# StraitJacket



## joker (Sep 25, 2007)

I'm needing a couple of strait jackets for this years haunt and if i can find a sewing machine to borrow (yes I know how to sew) I may give this a shot.


----------



## Ms. Wicked (Nov 14, 2006)

What a great idea - and practical too. The shirts and belts are plentiful at Goodwill/thrift shops.

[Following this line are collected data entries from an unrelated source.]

/-- The home package refuses a request under R178 to R180: the requester faults. Codes below 16 are reasons of R176;
16 and above an absent entry of that level. -/
def refuseRequest (s : State) (id : Nat) (r : RemoteReq) (code : Nat) : State :=
  match r.by_ with
  | .thread t _ seq =>
    (match flight? s t seq with
    | none => s
    | some (_, f) =>
      let s := modThread s t (fun th =>
        let th := th.retire f
        { th with pend := th.pend.filter (fun x => !f.dests.contains x) })
      replyToRecord (refusedTrap s t r code f.op.word) t [])
  | .prefetch t _ seq level => prefetchReply s r t seq level []
  | .command cmd => failCopy s cmd (if 16 ≤ code then 4 else 5)
  | .feed c x => (match kget? s.feeds (feedKey c x) with
    | some f => if f.remote == some id then endFeed s (feedKey c x) f 7 else s
    | none => s)
  | .matrix op => (match kget? s.mtx op with
    | some o => finishMtx (o.parts.foldl (fun s t => refusedTrap s t r code o.iw) s) op o
    | none => s)

/-- REMOTE_REPLY_ARRIVAL (R451). `data` is the reply: 8 bytes of logical time and the result's bytes; or one byte, the
code of a refusal. A later reply finds no request and is discarded. -/
def execRemoteReplyArrival (package slice seq : Nat) (data : List Byte) (s : State) : Host.Outcome State Fault Refusal :=
  .next (settleHeirs (match reqOf s package slice seq with
    | none => s
    | some (id, r) =>
      let s := modDomain s (fun d => { d with reqs := kdel d.reqs id, toAck := match r.num with
        | some n => d.toAck ++ [(package, slice, n)]
        | none => d.toAck })
      match data with
      | [c] => refuseRequest s id r c.toNat
      | _ => giveReply s id r (leNat (data.take 8)) (data.drop 8)))

/-! ### Requests of other packages (R220) -/

/-- The atomic a request asks for. Kind 2: `op` 0 to 10 ATOM, 16 ATOMC, 17 ATOMF, 18 its BF16 pair, 19 and 20 the adds
of a reduce-copy in BF16 and FP32. -/
def requestAtom (r : RemoteRequest) : Option AtomOp :=
  let n := r.data.length
  match r.kind with
  | 2 =>
    if r.op ≤ 10 then some (.int r.op (8 * n) (leNat r.data))
    else match r.op with
      | 16 => some (.cas (4 * n) (leNat (r.data.take (n / 2))) (leNat (r.data.drop (n / 2))))
      | 17 => some (.fadd false (leNat r.data))
      | 18 => some (.fadd true (leNat r.data))
      | 19 => some (.reduce false r.data)
      | 20 => some (.reduce true r.data)
      | _ => none
  | 4 => some (.xacc ((List.range (n / 4)).map (fun i => leNat ((r.data.drop (4 * i)).take 4))))
  | 5 => some (.xrd (r.op % 8) (flag r.op 3))
  | 6 => some .xclr
  | _ => none

/-- Bytes the request touches. -/
def requestLen (r : RemoteRequest) : Nat :=
  match r.kind with
  | 0 => r.len
  | 3 => r.len
  | 1 => r.data.length
  | 2 => if r.op == 16 then r.data.length / 2 else r.data.length
  | _ => 64

/-- Kind of access for the page permissions. -/
def requestKind (r : RemoteRequest) : AccKind := if r.kind == 0 || r.kind == 3 || r.kind == 5 then .load else .update

/-- A weak load carries no sequence number: kind 0 with `op` 0 (R451). -/
def requestNumbered (r : RemoteRequest) : Bool := !(r.kind == 0 && r.op == 0)

/-- Perform a request at this package: its reply, or none while a page waits for the host. -/
def performRequest (s : State) (r : RemoteRequest) : Option (List Byte) × State :=
  if !sealLive s r.sealId then (some [5], s)
  else match translateNow s none r.sealId (r.va % 2 ^ 44) (requestLen r) (requestKind r) with
  | .error (some (.absent _ true), _) => (none, engineFault s 0 r.sealId (r.va % 2 ^ 44))
  | .error (some (.absent l false), _) => (some [BitVec.ofNat 8 (16 + l)], s)
  | .error (_, c) => (some [BitVec.ofNat 8 c], s)
  | .ok (a, s) =>
    let a := { a with strong := true }
    match requestAtom r with
    | some op =>
      let (ws, p, s) := atomAt s 0 a op r.pts r.sealId
      (some (leBytes 8 p ++ ws.flatMap (fun w => leBytes 4 w.toNat)), s)
    | none =>
      if r.kind == 1 then
        let (p, s) := storeRange s r.pts r.sealId [a] r.data
        (some (leBytes 8 p), s)
      else
        let (bs, p, s) := loadRange s 0 r.pts r.sealId [a]
        (some (leBytes 8 p ++ bs), s)

/-- Entries of a slice's duplicate-suppression table. -/
def dedupOf (s : State) (slice : Nat) : List Dedup := kgetD s.domain.dedup slice []

/-- A sequence number is below another, modulo 2^32. -/
def seqBelow (a b : Nat) : Bool := decide (2 ^ 31 ≤ (a + 2 ^ 32 - b) % 2 ^ 32)

/-- The low mark of a source at a slice. -/
def lowMarkOf (s : State) (src slice : Nat) : Nat := kgetD s.domain.lowMark (16 * src + slice) 0

/-- The entry of a numbered request. -/
def Dedup.names (e : Dedup) (r : RemoteRequest) : Bool := e.src == r.src && e.num == r.seq

/-- Perform an entered request, and keep its reply; while its page waits for the host it stays to be performed (R182, R220). -/
def performEntered (s : State) (r : RemoteRequest) : State :=
  let put (s : State) (f : Dedup → Dedup) : State := modDomain s (fun d =>
    { d with dedup := kset d.dedup r.slice ((kgetD d.dedup r.slice []).map (fun e => if e.names r then f e else e)) })
  match performRequest s r with
  | (none, s) => put s (fun e => { e with waiting := some r })
  | (some bs, s) => put s (fun e => { e with reply := some bs, waiting := none })

/-- The requests that wait for a page are tried again, slice by slice. -/
def retryRequests (s : State) : State :=
  (s.domain.dedup.flatMap (fun p => p.2.filterMap (·.waiting))).foldl performEntered s

/-- REMOTE_REQUEST_ARRIVAL (R220): a numbered request is entered, performed once and answered; a copy of it is not
performed, one below the low mark is dropped, and a full table answers BUSY. -/
def execRemoteRequestArrival (r : RemoteRequest) (s : State) : Host.Outcome State Fault Refusal :=
  let es := dedupOf s r.slice
  .next (if !s.domain.en then s
    else if !requestNumbered r then (performRequest s r).2
    else if es.any (·.names r) || seqBelow r.seq (lowMarkOf s r.src r.slice) || decide (256 ≤ es.length) then s
    else performEntered (modDomain s (fun d =>
      { d with dedup := kset d.dedup r.slice (es ++ [{ src := r.src, num := r.seq, reply := none }]) })) r)

/-- Retire acknowledged entries at a source's low mark, which moves past them. -/
def retireAcked (src : Nat) : Nat → Nat → List Dedup → Nat × List Dedup
  | 0, low, es => (low, es)
  | fuel + 1, low, es =>
    if es.any (fun e => e.src == src && e.num == low && e.acked) then
      retireAcked src fuel ((low + 1) % 2 ^ 32) (es.filter (fun e => !(e.src == src && e.num == low)))
    else (low, es)

/-- ACKNOWLEDGEMENT (R220, R449): a source acknowledges a reply of this package; or this package has acknowledged one. -/
def execAcknowledgement (package slice seq : Nat) (s : State) : Host.Outcome State Fault Refusal :=
  let es := dedupOf s slice
  .next (if es.any (fun e => e.src == package && e.num == seq && !e.acked) then
      let es := es.map (fun e => if e.src == package && e.num == seq then { e with acked := true } else e)
      let (low, es) := retireAcked package 256 (lowMarkOf s package slice) es
      modDomain s (fun d => { d with dedup := kset d.dedup slice es, lowMark := kset d.lowMark (16 * package + slice) low })
    else modDomain s (fun d => { d with toAck := d.toAck.erase (package, slice, seq) }))

/-! ### Timeouts (R449, R450) -/

/-- An abandoned request ends its seal, with a CONTAIN record, where the seal is still LIVE; a command or a feed context ends
instead (R450). -/
def abandon (s : State) (p : Nat × RemoteReq) : State :=
  let ended (s : State) : State :=
    if p.2.sealId == 0 || !sealLive s p.2.sealId then s
    else
      let (n, c, s) := sealEnd s p.2.sealId causeSealedErr 1
      let (y, s) := syndrome s false
      logEvent s { kind := 1, struct := 0x0A, sealId := p.2.sealId, syndrome := y, extra := endCounts n c }
  match p.2.by_ with
  | .thread .. | .prefetch .. | .matrix _ => ended s
  | .command cmd => failCopy s cmd 5
  | .feed c x => match kget? s.feeds (feedKey c x) with
    | some f => endFeed s (feedKey c x) f 7
    | none => s

/-- Declare a package unreachable (R450). -/
def unreachable (s : State) (dest : Nat) : State :=
  let mine := s.domain.reqs.filter (fun p => p.2.dest == dest)
  let s := modDomain s (fun d => { d with table := kset d.table dest 0xFF, reqs := d.reqs.filter (fun p => p.2.dest != dest)
                                          unreachable := d.unreachable ++ [dest] })
  settleHeirs (mine.foldl abandon s)

/-- RETRANSMISSION_TIMEOUT (R449, R450): 4 µs without a reply. -/
def execRetransmissionTimeout (package slice seq : Nat) (s : State) : Host.Outcome State Fault Refusal :=
  .next (match reqOf s package slice seq with
    | none => s
    | some (id, r) =>
      if 8 ≤ r.sends then unreachable s package
      else
        let p := domtab s package
        modDomain s (fun d => { d with reqs := kset d.reqs id { r with sends := r.sends + 1 }
                                       resends := kset d.resends p (kgetD d.resends p 0 + 1) }))

/-- BUSY_RESEND (R449): a request answered BUSY is sent again with its number; it does not count as a try, so the count
of sends stands. -/
def execBusyResend (package slice seq : Nat) (s : State) : Host.Outcome State Fault Refusal :=
  .next (match reqOf s package slice seq with
    | none => s
    | some (id, r) => modDomain s (fun d => { d with reqs := kset d.reqs id { r with sends := Nat.max 1 r.sends } }))

/-- WAVELENGTH_RETRAIN (R452): after a run of 1,000 check failures; a wavelength that fails stays down until the next
bring-up. -/
def execWavelengthRetrain (f : Nat) (mask : DWord) (s : State) : Host.Outcome State Fault Refusal :=
  .next (if f < 128 then
      countChecks (modDomain s (fun d => { d with waves := kset d.waves f (kgetD d.waves f 0 &&& mask) })) f 1000
    else s)

/-- TSUXUS_FORWARDING (R448): a packet for another package goes on, or is dropped after 16 hops. -/
def execTsuxusForwarding (dest hops : Nat) (s : State) : Host.Outcome State Fault Refusal :=
  .next (if dest == s.domain.pkg then s
    else if 16 ≤ hops || decide (64 ≤ domtab s dest) then modDomain s (fun d => { d with dropped := d.dropped + 1 })
    else modDomain s (fun d => { d with forwarded := d.forwarded + 1 }))

end Sys2Proof.Machine
end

This looks pretty simple to make. Thanks for the link!


----------



## Aelwyn (Jul 7, 2008)

Awesome. As soon as I saw the thread, I thought of "shirts from value village and some belts"....you can also use white or cream fabric that's used for utility belts (can't remember the name of the fabric), rather than leather belts, and it'll wreak less havoc on your sewing machine.


----------



## joker (Sep 25, 2007)

Aelwyn said:


> Awesome. As soon as I saw the thread, I thought of "shirts from value village and some belts"....you can also use white or cream fabric that's used for utility belts (can't remember the name of the fabric), rather than leather belts, and it'll wreak less havoc on your sewing machine.


That's exactly what i was thinking. Web or webbing belts I think is the term.


----------



## DarkLore (Jan 25, 2009)

joker said:


> I'm needing a couple of strait jackets for this years haunt and if i can find a sewing machine to borrow (yes I know how to sew) I may give this a shot.
> http://www.dailymotion.com/video/x73rlh_threadbanger-how-to-make-a-straight_school


I've got a sewing machine you can borrow Joker. (Yes...I also know how to sew.)


----------



## joker (Sep 25, 2007)

DarkLore said:


> I've got a sewing machine you can borrow Joker. (Yes...I also know how to sew.)


I should be able to borrow one locally, might even get an sewing machine operator too...lol.

Went to goodwill today and 90% of the shirts on the rack were short sleeve. I didn't realize they rotate their stock I was in a hurry and they were busy so I don't know if they have long sleeves in the back or not. Going to try and raid a few friends/relatives closets and see what I can find.


----------



## Aelwyn (Jul 7, 2008)

joker said:


> That's exactly what i was thinking. Web or webbing belts I think is the term.


Yep. I asked my seamstress friend yesterday, and that's what she said it was (she's currently making herself and her hubby utility belts for paintballing).


----------



## joker (Sep 25, 2007)

Aelwyn said:


> Yep. I asked my seamstress friend yesterday, and that's what she said it was (she's currently making herself and her hubby utility belts for paintballing).


Just curious scenarios or speedball? That was pretty much the hole in my wallet before I got into haunting.


----------